Well, with every pizza joint I’ve ordered from I can order a bunch of pizzas in just one phone call instead of having to make a separate phone call in serial for each pizza. And I certainly don’t have to wait for each pizza to be delivered before ordering another.
That's an unfair assessment. HTTP/2 fundamentally changes how requests are handled. With HTTP/1.1 there is a defacto connection pool inside the browser and this throttling has been a feature of front-end development for 15+ years (from when ajax became a thing) so this wasn't something on anybody's mind. HTTP/2 all of sudden removes this constraints and for lucidchart, it led to a number of unintended consequences. This is an important consideration because the mantra has been that HTTP/2 can simply be turned on and everything will simply work as before.
> With HTTP/1.1 there is a defacto connection pool inside the browser and this throttling has been a feature of front-end development for 15+ years
This is only true when you look at a single client. If you look at a larger number of clients accessing the service at the same time, you would expect similar numbers of concurrent requests on HTTP/2 as on HTTP/1.1. Clients send larger numbers of requests at the same time, but they are done sending requests earlier so there are requests from fewer clients being processed concurrently. It should average out.
If you have, say, a 1000 clients accessing your service in one minute, I doubt the number of requests/second would be very different between both protocol versions. It would only be an issue if the service was built with a small number of concurrent users in mind.
You may be forgetting that load balancers have been working on a per request basis, and that no two requests are the same cost (despite what load balancer companies would have you believe).
Under HTTP/1.1 requests may have been hitting the LB and then being scattered across a dozen machines. Each of those machines was in a position to respond on their own time scale. Some requests would get back quickly, others slowly, but still actively being handled.
Under HTTP/2 with multiplexing, if the LB isn't set up to handle it (and they often aren't) they can be hitting the LB and _all_ ending up on a single machine, which is trying to process them while some of those requests might be requiring more significant processor resources, dragging the response rate for all the requests down simultaneously.
But it didn't, unless you're saying that Lucidchart made an incorrect analysis. Is that your argument?
>Clients send larger numbers of requests at the same time, but they are done sending requests earlier so there are requests from fewer clients being processed concurrently. It should average out.
Again, it didn't average out. And you assume it 'will average out' at your peril. Maybe it will, maybe it won't.

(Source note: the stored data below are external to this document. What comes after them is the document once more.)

/-- The frame at which the inactive list becomes active: the first of its cycle starts at or after frame F, and not before the switch
was armed (R356). -/
def switchFrame (d : Dev) : Nat :=
  cycleStart (gateEntries d (1 - d.lnk.gateList)) (max (fget d Fd.LNK_GATE_SWITCH_frame) d.lnk.gateFrom)

/-- Time until a class closes, over the entries that follow; none if it never closes. -/
def untilClose (cls : Nat) : List (Nat × Nat) → Nat → Option Nat
  | [], _ => none
  | e :: es, acc => if bitOf e.1 cls then untilClose cls es (acc + e.2) else some acc

/-- Subframes until the next closing of a class (R357), in the active list or in the one that an armed switch makes active. -/
def classCloses (d : Dev) (cls : Nat) : Option Nat :=
  let es := gateEntries d d.lnk.gateList
  let (i, rem) := gatePos d
  let here := untilClose cls (es.drop (i + 1) ++ es.take i) rem
  if fbit d Fd.LNK_GATE_SWITCH_arm then
    let t := switchFrame d * 65536 - now d
    if here.any (fun x => decide (x ≤ t)) then here else untilClose cls (gateEntries d (1 - d.lnk.gateList)) t
  else here

/-! ### Fair queuing and credits (R351, R352) -/

/-- Receive buffer of each class, in flits (R351). -/
def classBuffer (cls : Nat) : Nat := [256, 2048, 512, 1536, 1024, 1024, 1280, 512].getD cls 0

/-- Weight of a class, 0 read as 1 (R352). -/
def classWeight (d : Dev) (cls : Nat) : Nat := max 1 (bitsOf (fget d Fd.LNK_TC_WEIGHT_w) (8 * (cls - 1)) 8)

/-- Flits of a frame. -/
def flitCount (f : GFrame) : Nat := ceilDiv f.bytes.length 240

/-- A frame reaches the head of its class queue and gets its tags (R352). -/
def tagHead (d : Dev) (q : Port) (cls : Nat) : Port :=
  if cls = 0 then q else
  match mget q.queues [] cls with
  | [] => { q with headTag := del q.headTag cls }
  | f :: _ =>
    let s := max q.vtime (mget q.ftag 0 cls)
    { q with
      headTag := put q.headTag cls s
      ftag := mset q.ftag 0 cls (s + ceilDiv (flitCount f * 65536) (classWeight d cls)) }

/-- May the head frame of a class start on a port (R345, R351, R355, R357)? -/
def mayStart (d : Dev) (p : Nat) (cls : Nat) : Bool :=
  let q := portOf d p
  match mget q.queues [] cls with
  | [] => false
  | f :: _ =>
    let n := flitCount f
    decide (mget q.spent 0 cls + n ≤ classBuffer cls) && decide (q.replay.length + n ≤ 2048)
      && (cls == 0 || (bitOf (gateMask d) cls
        && (match classCloses d cls with
            | none => true
            | some rem => decide ((n + fget d Fd.LNK_GATE_CFG_guard_flits) * 128 * (4 / max 1 (laneWidth q.lanes)) * 1024
                ≤ rem * 1562500))))

/-- The class whose frame a port sends next: TC0 first, then the smallest start tag, ties to the lower class. -/
def nextClass (d : Dev) (p : Nat) : Option Nat :=
  let q := portOf d p
  if mayStart d p 0 then some 0 else
  (((List.range 8).drop 1).filter (mayStart d p)).foldl (fun best c =>
    match best with
    | none => some c
    | some b => if mget q.headTag 0 c < mget q.headTag 0 b then some c else best) none

/-- Send the head frame of a class: its flits go out and into the replay buffer, credits are spent, and virtual time
moves to its start tag. -/
def startFrame (d : Dev) (p cls : Nat) : Dev :=
  let q := portOf d p
  match mget q.queues [] cls with
  | [] => d
  | f :: rest =>
    let fl := flitsOf q.txSeq f
    let q := { q with
      queues := mset q.queues [] cls rest
      txSeq := (q.txSeq + fl.length) % 4096
      replay := q.replay ++ fl
      inflight := q.inflight ++ [((q.txSeq + fl.length + 4095) % 4096, f)]
      spent := mset q.spent 0 cls (mget q.spent 0 cls + fl.length)
      vtime := if cls = 0 then q.vtime else mget q.headTag 0 cls }
    let d := setPort d p (tagHead d q cls)
    fl.foldl (fun d x => send d (.flit p x.toBytes)) d

/-- Serve a port while a frame may start, by fuel. -/
def egressBy : Nat → Dev → Nat → Dev
  | 0, d, _ => d
  | n + 1, d, p =>
    let q := portOf d p
    if !portServes d p || q.retraining || q.disabling || !q.resend.isEmpty then d else
    match nextClass d p with
    | none => d
    | some c => egressBy n (startFrame d p c) p

/-- Serve a port. -/
def egress (d : Dev) (p : Nat) : Dev :=
  egressBy (sumN ((vals (portOf d p).queues).map List.length)) d p

/-! ### Routing and origination (R347 to R350, R353, R354) -/

/-- The port a frame leaves on (R349). -/
def route (d : Dev) (dst cls : Nat) : Option Nat :=
  let ps := (servingPorts d).filter (fun p => bitOf (fget d Fd.LNK_ROUTE_ports dst) p && !(portOf d p).disabling)
  ps[(dst + cls) % max 1 ps.length]?

/-- Is a device reachable? -/
def reachable (d : Dev) (dst : Nat) : Bool := (route d dst 0).isSome

/-- A frame joins the queue of its class on a port. -/
def linkQueueOn (d : Dev) (f : GFrame) (p : Nat) : Dev :=
  let q := portOf d p
  let old := mget q.queues [] f.cls
  let q := { q with queues := mset q.queues [] f.cls (old ++ [f]) }
  let q := if old.isEmpty then tagHead d q f.cls else q
  egress (setPort d p q) p

/-- A frame joins the queue of its class on its port (R349). -/
def linkQueue (d : Dev) (f : GFrame) : Dev :=
  match route d f.dst f.cls with
  | none => raise d Fd.LNK_EVT_frame_dropped
  | some p => linkQueueOn d f p

/-- A frame that is resent stands before the frames of its class on its port (R350). -/
def linkFront (d : Dev) (f : GFrame) : Dev :=
  match route d f.dst f.cls with
  | none => raise d Fd.LNK_EVT_frame_dropped
  | some p =>
    let q := portOf d p
    setPort d p { q with queues := mset q.queues [] f.cls (f :: mget q.queues [] f.cls) }

/-- Frames are resent in their order, ahead of later ones (R350), and the ports they join are served. -/
def resendAll (d : Dev) (frames : List GFrame) : Dev :=
  let hit := (frames.filterMap (fun f => (route d f.dst f.cls).map (fun p => (p, f.cls)))).dedup
  let d := frames.reverse.foldl linkFront d
  let d := hit.foldl (fun d (x : Nat × Nat) => setPort d x.1 (tagHead d (portOf d x.1) x.2)) d
  (hit.map Prod.fst).dedup.foldl egress d

/-- Replace bytes `lo` on of a byte list. -/
def patch (bs : List Byte) (lo : Nat) (new : List Byte) : List Byte := bs.take lo ++ new ++ bs.drop (lo + new.length)

/-- A frame of this device takes the next fseq of its destination and class, and its yellow bit (R347, R354). -/
def stampFrame (d : Dev) (f : GFrame) (yellow : Bool) : GFrame × Dev :=
  let k := f.dst * 8 + f.cls
  let seq := mget d.lnk.txF 0 k
  ({ f with bytes := patch (patch f.bytes 8 (leBytes 4 seq)) 4 (leBytes 1 (f.cls + b2n yellow * 8)) },
    { d with lnk := { d.lnk with txF := mset d.lnk.txF 0 k ((seq + 1) % 2 ^ 32) } })

/-- A frame of this device joins its class queue. -/
def joinClass (d : Dev) (f : GFrame) (yellow : Bool) : Dev :=
  linkQueue (stampFrame d f yellow).2 (stampFrame d f yellow).1

/-- The colour a policer gives a frame of `len` bytes now: none red, else yellow or not, with the buckets after
(R353). -/
def police (d : Dev) (client cls len : Nat) : Option (Bool × Dev) :=
  let b := client * 8 + cls
  let cir := fget d Fd.LNK_POL_RATE_cir b
  let pir := fget d Fd.LNK_POL_RATE_pir b
  let cbs := fget d Fd.LNK_POL_BURST_cbs b * 65536
  let pbs := fget d Fd.LNK_POL_BURST_pbs b * 65536
  if pir = 0 then some (false, d) else
  let q := (look d.lnk.pol b).getD ⟨pbs, cbs, now d⟩
  let dt := now d - q.stamp
  let tp := min pbs (q.tp + pir * 125 * dt)
  let tc := min cbs (q.tc + cir * 125 * dt)
  let l := len * 65536
  let keep := fun (q : Policer) => { d with lnk := { d.lnk with pol := put d.lnk.pol b q } }
  if tp < l then none
  else if tc < l then some (true, keep ⟨tp - l, tc, now d⟩)
  else some (false, keep ⟨tp - l, tc - l, now d⟩)

/-- A red frame's test still updates the buckets (R353). -/
def policeRefill (d : Dev) (client cls : Nat) : Dev :=
  let b := client * 8 + cls
  let pbs := fget d Fd.LNK_POL_BURST_pbs b * 65536
  let cbs := fget d Fd.LNK_POL_BURST_cbs b * 65536
  let q := (look d.lnk.pol b).getD ⟨pbs, cbs, now d⟩
  let dt := now d - q.stamp
  let q : Policer := ⟨min pbs (q.tp + fget d Fd.LNK_POL_RATE_pir b * 125 * dt),
    min cbs (q.tc + fget d Fd.LNK_POL_RATE_cir b * 125 * dt), now d⟩
  { d with lnk := { d.lnk with pol := put d.lnk.pol b q } }

/-- The colour that the frame at the head of a client queue gets now (R353): none while it is red or there is none. -/
def headColour (d : Dev) (client cls : Nat) : Option Bool :=
  match mget d.lnk.clientQ [] (client * 8 + cls) with
  | [] => none
  | f :: _ => (police d client cls f.bytes.length).map Prod.fst

/-- The frame at the head of a client queue is tested: it joins its class queue unless it is red, which still updates its buckets. -/
def passHead (d : Dev) (client cls : Nat) : Dev :=
  let k := client * 8 + cls
  match mget d.lnk.clientQ [] k with
  | [] => d
  | f :: rest =>
    match police d client cls f.bytes.length with
    | none => policeRefill d client cls
    | some (yellow, d) => joinClass { d with lnk := { d.lnk with clientQ := mset d.lnk.clientQ [] k rest } } f yellow

/-- Clients with frames of a class before its policers. -/
def policedClients (d : Dev) (cls : Nat) : List Nat :=
  ((keys d.lnk.clientQ).filter (fun k => k % 8 == cls)).map (fun k => k / 8)

/-- The client queues of a class are tested (R353): green frames of any client go before yellow ones (R354), until every head is red,
by fuel. -/
def policePassBy : Nat → Dev → Nat → Dev
  | 0, d, _ => d
  | n + 1, d, cls =>
    let cs := policedClients d cls
    match cs.find? (fun c => headColour d c cls == some false) with
    | some c => policePassBy n (passHead d c cls) cls
    | none =>
      match cs.find? (fun c => headColour d c cls == some true) with
      | some c => policePassBy n (passHead d c cls) cls
      | none => cs.foldl (fun d c => passHead d c cls) d

/-- The client queues of a class are tested. -/
def policePass (d : Dev) (cls : Nat) : Dev :=
  policePassBy (1 + sumN ((policedClients d cls).map (fun c => (mget d.lnk.clientQ [] (c * 8 + cls)).length))) d cls

/-- Frames of TC3 to TC6 of a client are policed (R353). -/
def policed (cls : Nat) : Bool := 3 ≤ cls && cls ≤ 6

/-- The Gaham header of a frame of this device before it has its fseq (R347). -/
def gahamHeader (d : Dev) (cls proto dst : Nat) (payload : List Byte) : List Byte :=
  fields [(dst, 2), (fget d Fd.MAP_CFG_device, 2), (cls, 1), (proto, 1), (16, 1), (0, 1), (0, 4), (payload.length, 4),
    (now d, 6), (0, 2), (crc32c payload, 4), (0, 4)]

/-- The device originates a frame (R347): nothing goes to a fenced device (R372); TC3 to TC6 of a client are policed. -/
def sendFrame (d : Dev) (cls proto dst : Nat) (client : Option Nat) (payload : List Byte) : Dev :=
  if d.lnk.fenced.contains dst then d else
  let f : GFrame := ⟨cls, dst, gahamHeader d cls proto dst payload ++ payload⟩
  let d := send d (.frame cls proto dst payload)
  match client with
  | some c =>
    if policed cls then
      let k := c * 8 + cls
      let q := mget d.lnk.clientQ [] k
      let d := { d with lnk := { d.lnk with clientQ := mset d.lnk.clientQ [] k (q ++ [f]) } }
      if q.isEmpty then passHead d c cls else d
    else joinClass d f false
  | none => joinClass d f false

/-- The device originates a frame of TC0 for the peer of a port, on that port (R370, R371). -/
def sendOnPort (d : Dev) (p proto : Nat) (payload : List Byte) : Dev :=
  let dst := (portOf d p).peer
  if d.lnk.fenced.contains dst then d else
  let x := stampFrame (send d (.frame 0 proto dst payload)) ⟨0, dst, gahamHeader d 0 proto dst payload ++ payload⟩ false
  linkQueueOn x.2 x.1 p

/-- Frames that wait for a device, or that another one sent for it to forward, go no further (R372). -/
def purge (d : Dev) (dev : Nat) : Dev :=
  let stays := fun (f : GFrame) => f.dst != dev && leAt f.bytes 2 2 != dev
  let keep := fun (l : List GFrame) => l.filter stays
  let d := { d with lnk := { d.lnk with clientQ := (d.lnk.clientQ.map (fun (e : Nat × List GFrame) => (e.1, keep e.2))).filter (fun e => !e.2.isEmpty) } }
  (keys d.lnk.ports).foldl (fun d p =>
    let q := portOf d p
    let beheaded := (q.queues.filter (fun (e : Nat × List GFrame) => (e.2.take 1).any (fun f => !stays f))).map Prod.fst
    let q := { q with queues := (q.queues.map (fun (e : Nat × List GFrame) => (e.1, keep e.2))).filter (fun e => !e.2.isEmpty) }
    setPort d p (beheaded.foldl (tagHead d) q)) d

Lucidchart engineers thought that too and it turns out that was wrong in a way that wasn't foreseen.
>It would only be an issue if the service was built with a small number of concurrent users in mind.

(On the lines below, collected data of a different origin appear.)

/-- The member that a frame holds, at a position of its KV stream. -/
def frameCore (bs : List Byte) (group : Nat) : ArrCore :=
  let partly := bitOf (leAt bs 3 1) 0
  let level := fun (k : Nat) => (leAt bs (72 + 12 * k) 2, leAt bs (74 + 12 * k) 2, leAt bs (76 + 12 * k) 4)
  { pc := leAt bs 0 2, partly := partly, progress := leAt bs 4 4, group := group,
    x := (List.range 16).map (fun r => BitVec.ofNat 32 (leAt bs (8 + 4 * r) 4)),
    p := (List.range 4).map (fun k => bitOf (leAt bs 120 1) k),
    loops := (((List.range 4).map level).filter (fun l => l.2.2 != 0)).reverse,
    sat := BitVec.ofNat 64 (leAt bs 128 8), scale := BitVec.ofNat 64 (leAt bs 136 8), ovf := BitVec.ofNat 64 (leAt bs 144 8),
    underflow := (List.range 64).map (fun k => leAt bs (152 + 4 * k) 4),
    shadow := if partly then f32s ((bs.drop 512).take 16384) else [],
    working := (bs.drop 16896).zipIdx.foldl (fun m (b : Byte × Nat) => mset m 0 b.2 b.1) [] }

end Sys2Proof.Machine
end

I doubt Lucidchart 'was built with a small number of concurrent users in mind'.
It literally says “we are aware that our application has underlying problems with large numbers of concurrent requests”. How much clearer than that so you want it ?
If I'm reading this article correctly, they're claiming their application couldn't handle the load of a single-user loading their webpage. They didn't talk about load spikes during certain times, so it certainly sounds like they just have an inadequate backend.
> all existing applications can be delivered without modification....
> The only observable differences will be improved performance and availability of new capabilities...
Lucidcharts may have an inadequate backend, but it wasn't a problem until they moved to HTTP/2, so those statements weren't true for them. For anyone else rolling out HTTP/2, that is worth bearing in mind.
There's also no indication on what kinds of requests were timing out, nor if it was possible to send fewer requests, or minimize static assets (if those were the problem).